Task directions:
Write out, from the entries below, exactly the lines that run between the lines holding "(fun c cy =>" and "a fault keeps", inclusive, and stop there.

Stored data
++++++++
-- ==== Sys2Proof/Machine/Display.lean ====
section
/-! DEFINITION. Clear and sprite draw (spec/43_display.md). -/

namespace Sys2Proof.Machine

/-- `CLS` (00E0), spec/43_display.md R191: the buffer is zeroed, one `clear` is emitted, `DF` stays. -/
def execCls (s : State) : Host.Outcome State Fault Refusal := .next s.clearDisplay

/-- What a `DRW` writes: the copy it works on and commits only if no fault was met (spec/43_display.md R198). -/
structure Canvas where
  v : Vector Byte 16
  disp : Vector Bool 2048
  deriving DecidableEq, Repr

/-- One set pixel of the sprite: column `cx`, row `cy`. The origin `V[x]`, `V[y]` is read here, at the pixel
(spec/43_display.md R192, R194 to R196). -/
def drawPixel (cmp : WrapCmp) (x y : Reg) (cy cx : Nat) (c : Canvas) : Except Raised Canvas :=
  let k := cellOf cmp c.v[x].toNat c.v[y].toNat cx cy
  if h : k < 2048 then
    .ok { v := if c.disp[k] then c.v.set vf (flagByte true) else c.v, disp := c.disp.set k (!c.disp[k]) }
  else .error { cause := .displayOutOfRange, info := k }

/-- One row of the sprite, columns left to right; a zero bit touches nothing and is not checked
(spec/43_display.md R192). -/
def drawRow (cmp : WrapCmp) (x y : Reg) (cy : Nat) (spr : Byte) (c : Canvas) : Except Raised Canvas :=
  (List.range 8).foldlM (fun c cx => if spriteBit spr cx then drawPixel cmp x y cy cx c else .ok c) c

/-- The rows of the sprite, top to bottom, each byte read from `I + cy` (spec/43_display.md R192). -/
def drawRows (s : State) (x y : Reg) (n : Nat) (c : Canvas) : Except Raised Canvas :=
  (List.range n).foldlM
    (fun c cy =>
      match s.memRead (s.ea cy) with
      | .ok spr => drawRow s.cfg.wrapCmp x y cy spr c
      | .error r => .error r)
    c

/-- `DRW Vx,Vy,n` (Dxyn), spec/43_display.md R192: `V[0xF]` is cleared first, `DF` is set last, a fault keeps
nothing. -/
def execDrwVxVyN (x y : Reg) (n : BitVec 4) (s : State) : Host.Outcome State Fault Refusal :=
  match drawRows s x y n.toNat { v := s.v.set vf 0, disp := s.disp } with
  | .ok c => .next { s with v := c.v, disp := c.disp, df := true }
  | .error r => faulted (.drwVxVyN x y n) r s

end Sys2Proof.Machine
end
++++++++
Reply:
    (fun c cy =>
      match s.memRead (s.ea cy) with
      | .ok spr => drawRow s.cfg.wrapCmp x y cy spr c
      | .error r => .error r)
    c

/-- `DRW Vx,Vy,n` (Dxyn), spec/43_display.md R192: `V[0xF]` is cleared first, `DF` is set last, a fault keeps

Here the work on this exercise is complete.